/-- The rail at which a telemetry poll abandons a level change, lowest first, with the command (R448): a rail that does not answer, at
READ_VOUT, 0x8B, or one whose STATUS_WORD, 0x79, shows a fault bit. -/
def badRail (rails : List (Option RailReading)) : Option (Nat × Nat) :=
  (List.range 6).findSome? fun n =>
    match rails.getD n none with
    | none => some (n, 0x8B)
    | some r => if faultWord r.status then some (n, 0x79) else none

/-- The regulators' readings put into PMB_RAIL_n (R448, R470), every 2^20 ticks (R438). A rail that does not answer leaves its register. A
NACK or a fault bit during a level change abandons it; at any other time neither has an effect. -/
def execPmbusTelemetryPoll (rails : List (Option RailReading)) (s : State) : Host.Outcome State Fault Refusal :=
  .next
    (if s.pwr.powered && due s.pwr.pollAt (2 ^ 20) s.core.now.toNat then
      let c1 := (List.range 6).foldl (fun c n =>
        match rails.getD n none with
        | none => c
        | some r => c.wr (Reg.pmbRail n) (BitVec.ofNat 64
            (r.vout.toNat + 2 ^ 16 * r.iout.toNat + 2 ^ 32 * r.status.toNat + 2 ^ 48 * r.temp.toNat))) s.core
      let s1 : State := { s with core := c1, pwr := { s.pwr with pollAt := some s.core.now.toNat } }
      match s.pwr.change, badRail rails with
      | some _, some (n, cmd) => (s1.changeFail n cmd).sleepRetry
      | _, _ => s1
     else s)

/-- A sensor exceeds its fused trip temperature (R453, R459): the blocks are held in reset until POR_N, everything but the
AON registers is lost, and TRIP_SEEN records it. The board then turns its rails off and raises VDD_B again itself (R517). -/
def execThermalTrip (i : Nat) (temp : BitVec 16) (s : State) : Host.Outcome State Fault Refusal :=
  .next
    (let f := s.part.fuses
     if s.pwr.powered && !s.pwr.tripped && decide (i < 30) && hotter temp (if i < 18 then f.tripDie else f.tripHbm : Nat) then
       let s1 := s.lose true
       { s1 with core := { s1.core.loseMemory with now := s.core.now }.setBit Reg.rstCause 4 true,
                 pwr := { s1.pwr with tripped := true, fromS4 := false } }
     else s)

/-- A droop detector fires (R443): its region begins to stretch, unless it already does or its clocks are paused. -/
def execDroopDetect (r : Nat) (s : State) : Host.Outcome State Fault Refusal :=
  .next
    (if 16 ≤ r ∨ s.pwr.stretched.contains r = true ∨ s.ticking = false then s
     else { s with core := s.core.bump (Reg.droopEvents r) 1, pwr := { s.pwr with stretched := s.pwr.stretched ++ [r] } })

/-- A stretch of at least 64 A-clocks ends (R443): its A-clocks are counted. -/
def execDroopStretchEnd (r aclks : Nat) (s : State) : Host.Outcome State Fault Refusal :=
  .next
    (if s.ticking && s.pwr.stretched.contains r && decide (64 ≤ aclks) then
      { s with core := s.core.bump (Reg.droopAclk r) aclks, pwr := { s.pwr with stretched := s.pwr.stretched.filter (· != r) } }
     else s)

/-- Whether every Mitt and Glove of a region is idle (R445): no tile of the region runs a share or a Glove descriptor. -/
def State.regionIdle (s : State) (r : Nat) : Bool :=
  (List.range 6).all fun x =>
    let t := s.pat.map.getD (6 * r + x) 0xFF
    !(s.work.shares.any fun h => h.tile == t && h.started) && !(s.work.glove.any fun g => g.tile == t)

/-- The idle trim of a droop detector (R445): at most 4 delay steps from the stored threshold, while IDLE_CAL is set and
the region's engines are idle. -/
def execIdleCalTrim (r : Nat) (trim : Int) (s : State) : Host.Outcome State Fault Refusal :=
  .next
    (if s.ticking && s.core.bit Reg.droopCtrl 1 && decide (r < 16) && s.regionIdle r then
      { s with pwr := { s.pwr with trims := (r, max (-4) (min 4 trim)) :: s.pwr.trims.filter (·.1 != r) } }
     else s)

/-! ## Block resets (R468) -/

/-- The registers at offsets [lo, hi) back at their reset values. -/
def Core.resetRegs (c : Core) (lo hi : Nat) : Core :=
  { c with ctl := c.ctl.filter (fun p => decide (p.1 < lo) || decide (hi ≤ p.1)),
           remd := c.remd.filter fun p => decide (p.1 < lo) || decide (hi ≤ p.1) }

/-- The work of descriptors taken out of the engines, what has been fetched for it included: shares, partials, jobs, Glove work,
reservations. The buffers of a Cuff whose job ends so hold no block any more. -/
def State.dropWork (s : State) (out : Nat → Bool) : State :=
  let gone := fun (o : Owner) => match o with
    | .desc i => out i
    | .fill i => out i
    | .ahead i => out i
    | .ctx _ _ => false
  { s with core := { s.core with fetched := s.core.fetched.filter fun f => !(gone f.owner) }, work := { s.work with
      shares := s.work.shares.filter fun h => !(out h.desc)
      parts := s.work.parts.filter fun p => !(out p.desc)
      jobs := s.work.jobs.filter fun j => !(out j.desc)
      bufs := s.work.bufs.map fun b => if s.work.jobs.any fun j => j.started && j.tile == b.tile && out j.desc then
        { b with full0 := false, full1 := false } else b
      glove := s.work.glove.filter fun g => !(out g.desc)
      resv := s.work.resv.filter fun r => !(out r.desc)
      narrows := s.work.narrows.filter fun x => !(out x.desc)
      fills := s.work.fills.filter fun f => !(out f.desc) } }

/-- The write of DUMP_NEXT that waited for a copy takes effect (R490). -/
def State.dumpNextNow (s : State) : State :=
  match s.work.dumpNext with
  | none => s
  | some v => { s with core := s.core.setFld Reg.dumpNext 39 0 v, work := { s.work with dumpNext := none } }

/-- Dump jobs of descriptors taken away; a copy of theirs that had begun runs no more (R488). -/
def State.dropDumps (s : State) (out : Nat → Bool) : State :=
  let s1 : State := { s with work := { s.work with dumps := s.work.dumps.filter fun j => !(out j.desc) } }
  if s.work.dumps.any fun j => j.begun && out j.desc then (s1.onCore fun c => c.setBit Reg.dumpStatus 0 false).dumpNextNow else s1

/-- Descriptors taken out of their slots with everything they hold (R98, R468). -/
def State.dropDescs (s : State) (drop : Desc → Bool) : State :=
  let ids := (s.work.descs.filter drop).map (·.id)
  let s1 := (s.dropWork ids.contains).dropDumps ids.contains
  { s1 with work := { s1.work with descs := s1.work.descs.filter (fun d => !(drop d))
                                   ra := s1.work.ra.filter fun b => !(ids.contains b.desc) } }

/-- Descriptors of other tiles that lose a part of their work await an end of it that never comes (log entry 104): only their
retirement, a hold or a reset of their own block ends them. -/
def State.strand (s : State) (ids : List Nat) : State :=
  { s with work := { s.work with descs := s.work.descs.map fun d => { d with acks := d.acks + (ids.filter (· == d.id)).length } } }

/-- Class 0: a tile's Palm; every context idle, OUTSTANDING 0. Its contexts' stores that wait for a slot or a ring are dropped, and
responses to their requests are discarded. -/
def execBlockResetPalm (i : Nat) (s : State) : Host.Outcome State Fault Refusal :=
  s.clocked <| .next
    (if i < s.core.active then
      let own := fun (b : Option (Nat × Nat)) => b.any fun k => k.1 == i
      { s with core := (s.core.resetRegs (tileCtl i) (tileCtl i + 0x2000)).disown (· == i)
               palm := s.palm.filter fun x => x.t != i
               work := { s.work with stores := s.work.stores.filter (fun w => !(own w.by_)),
                                     direct := s.work.direct.filter (fun w => !(own w.by_)) } }
     else s)

/-- Class 1: a tile's Mitt. The descriptors of its tile are dropped, and the shares that it holds of others. -/
def execBlockResetMitt (i : Nat) (s : State) : Host.Outcome State Fault Refusal :=
  s.clocked <| .next
    (if i < s.core.active then
      let s0 := s.dropDescs fun d => d.tile == i && d.engine == 0
      let s1 := s0.strand ((s0.work.shares.filter fun h => h.tile == i).map (·.desc))
      { s1 with core := s1.core.resetRegs (tileCtl i + 0x2000) (tileCtl i + 0x3000),
                work := { s1.work with arrays := s1.work.arrays.filter (fun a => a.tile != i)
                                       shares := s1.work.shares.filter fun h => h.tile != i } }
     else s)

/-- Class 2: a tile's Cuff. The descriptors of its tile are dropped, and the jobs that it holds of others; a share of a gradient
product whose job is gone has no more blocks turned for it (`State.hasJob`). -/
def execBlockResetCuff (i : Nat) (s : State) : Host.Outcome State Fault Refusal :=
  s.clocked <| .next
    (if i < s.core.active then
      let s0 := s.dropDescs fun d => d.tile == i && d.engine == 1
      let s1 := s0.strand ((s0.work.jobs.filter fun j => j.tile == i).map (·.desc))
      { s1 with core := s1.core.resetRegs (tileCtl i + 0x3000) (tileCtl i + 0x4000),
                work := { s1.work with bufs := s1.work.bufs.filter (fun b => b.tile != i)
                                       jobs := s1.work.jobs.filter fun j => j.tile != i } }
     else s)

/-- Class 3: a tile's Glove. -/
def execBlockResetGlove (i : Nat) (s : State) : Host.Outcome State Fault Refusal :=
  s.clocked <| .next
    (if i < s.core.active then
      let s1 := s.dropDescs fun d => d.tile == i && d.engine == 2
      { s1 with core := s1.core.resetRegs (tileCtl i + 0x4000) (tileCtl i + 0x5000),
                work := { s1.work with ra := s1.work.ra.filter fun b => b.tile != i } }
     else s)

/-- Class 4: a tile's Sizer, with its reservations released; the descriptors that wait in it are dropped. -/
def execBlockResetSizer (i : Nat) (s : State) : Host.Outcome State Fault Refusal :=
  s.clocked <| .next
    (if i < s.core.active then
      let s1 := s.dropDescs fun d => d.tile == i && d.phase == .reserving
      { s1 with core := s1.core.resetRegs (tileCtl i + 0x5000) (tileCtl i + 0x6000),
                work := { s1.work with resv := s1.work.resv.filter fun r => r.tile != i } }
     else s)

/-- Class 5: a tile's counter block. -/
def execBlockResetCounters (i : Nat) (s : State) : Host.Outcome State Fault Refusal :=
  s.clocked <| .next
    (if i < s.core.active then { s with core := s.core.resetRegs (tileCtl i + 0x6000) (tileCtl i + 0x7000) } else s)

/-- Class 6: an Ethernet port. EP_MAC, a fuse register, keeps its fused value. -/
def execBlockResetEthPort (i : Nat) (s : State) : Host.Outcome State Fault Refusal :=
  s.clocked <| .next
    (if i < 2 then
      { s with core := (s.core.resetRegs (Reg.epCtrl i) (Reg.epCtrl i + 0x1000)).wr (Reg.epMac i) (s.core.rd (Reg.epMac i)),
               net := { s.net with rxUp := s.net.rxUp.filter (fun u => u.port != i), ptp := s.net.ptp.filter (fun x => x.port != i)} }
     else s)

/-- Class 7: a Quiras link. -/
def execBlockResetQuirasLink (i : Nat) (s : State) : Host.Outcome State Fault Refusal :=
  s.clocked <| .next
    (if i < 12 then
      { s with core := s.core.resetRegs (Reg.qlCtrl i) (Reg.qlCtrl i + 0x100), links := s.links.set i Link.initial }
     else s)

/-- BLK_IDLE.IDLE: the block that RST_BLOCK names holds no work (R469). -/
def State.blkIdle (s : State) : Bool :=
  let i := s.core.fld Reg.rstBlock 15 4
  let eng := fun e => !(s.work.descs.any fun d => d.tile == i && d.engine == e)
  match s.core.fld Reg.rstBlock 3 0 with
  | 0 => !(s.palm.any fun x => x.t == i && (s.core.ctxState i x.n == 1 || s.core.ctxState i x.n == 2)) &&
      s.core.disown (· == i) == s.core
  | 1 => eng 0 && !(s.work.shares.any fun h => h.tile == i)
  | 2 => eng 1 && !(s.work.jobs.any fun j => j.tile == i)
  | 3 => eng 2
  | 4 => !(s.work.resv.any fun r => r.tile == i) && !(s.work.descs.any fun d => d.tile == i && d.phase == .reserving)
  | 5 => true
  | 6 => !(s.net.rxUp.any fun u => u.port == i)
  | 7 => (s.links.getD i Link.initial).retry.isEmpty && (s.links.getD i Link.initial).forward.isEmpty
  | _ => true

/-! ## The I2C target (R513) -/

/-- The register an index of the I2C target selects (R513). -/
def i2cReg (idx : Nat) : Option Nat :=
  match idx with
  | 0 => some Reg.startStatus
  | 1 => some Reg.rstCause
  | 2 => some Reg.thermStatus
  | 3 => some Reg.plStatus
  | 4 => some Reg.sleepStatus
  | 5 => some Reg.secSerial
  | n => if 8 ≤ n ∧ n < 38 then some (Reg.temp (n - 8)) else none

/-- An I2C transaction (R513): at the fused address and while VDD_AON is up, one index byte and then eight bytes of the indexed register,
zero for any other index; `more` bytes written after the index are answered with NACK, and nothing is changed. -/
def execI2cRead (x : I2cCall) (s : State) : Host.Outcome State Fault Refusal :=
  .next
    (if s.pwr.powered && x.addr == s.part.fuses.i2cAddr then
      (if x.more = 0 then { s with core := s.core.emit (.i2c x.idx (match i2cReg x.idx with
        | some o => s.core.rd o
        | none => 0)) }
       else { s with core := s.core.emit .i2cNack })
     else s)

end Sys2Proof.Machine
end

_Task prompt_.
The line containing "5 => some Reg.secSerial" and all lines after it, through the end of the entries above, are to be returned exactly and alone.

_Written answer_.
  | 5 => some Reg.secSerial
  | n => if 8 ≤ n ∧ n < 38 then some (Reg.temp (n - 8)) else none

/-- An I2C transaction (R513): at the fused address and while VDD_AON is up, one index byte and then eight bytes of the indexed register,
zero for any other index; `more` bytes written after the index are answered with NACK, and nothing is changed. -/
def execI2cRead (x : I2cCall) (s : State) : Host.Outcome State Fault Refusal :=
  .next
    (if s.pwr.powered && x.addr == s.part.fuses.i2cAddr then
      (if x.more = 0 then { s with core := s.core.emit (.i2c x.idx (match i2cReg x.idx with
        | some o => s.core.rd o
        | none => 0)) }
       else { s with core := s.core.emit .i2cNack })
     else s)

end Sys2Proof.Machine
end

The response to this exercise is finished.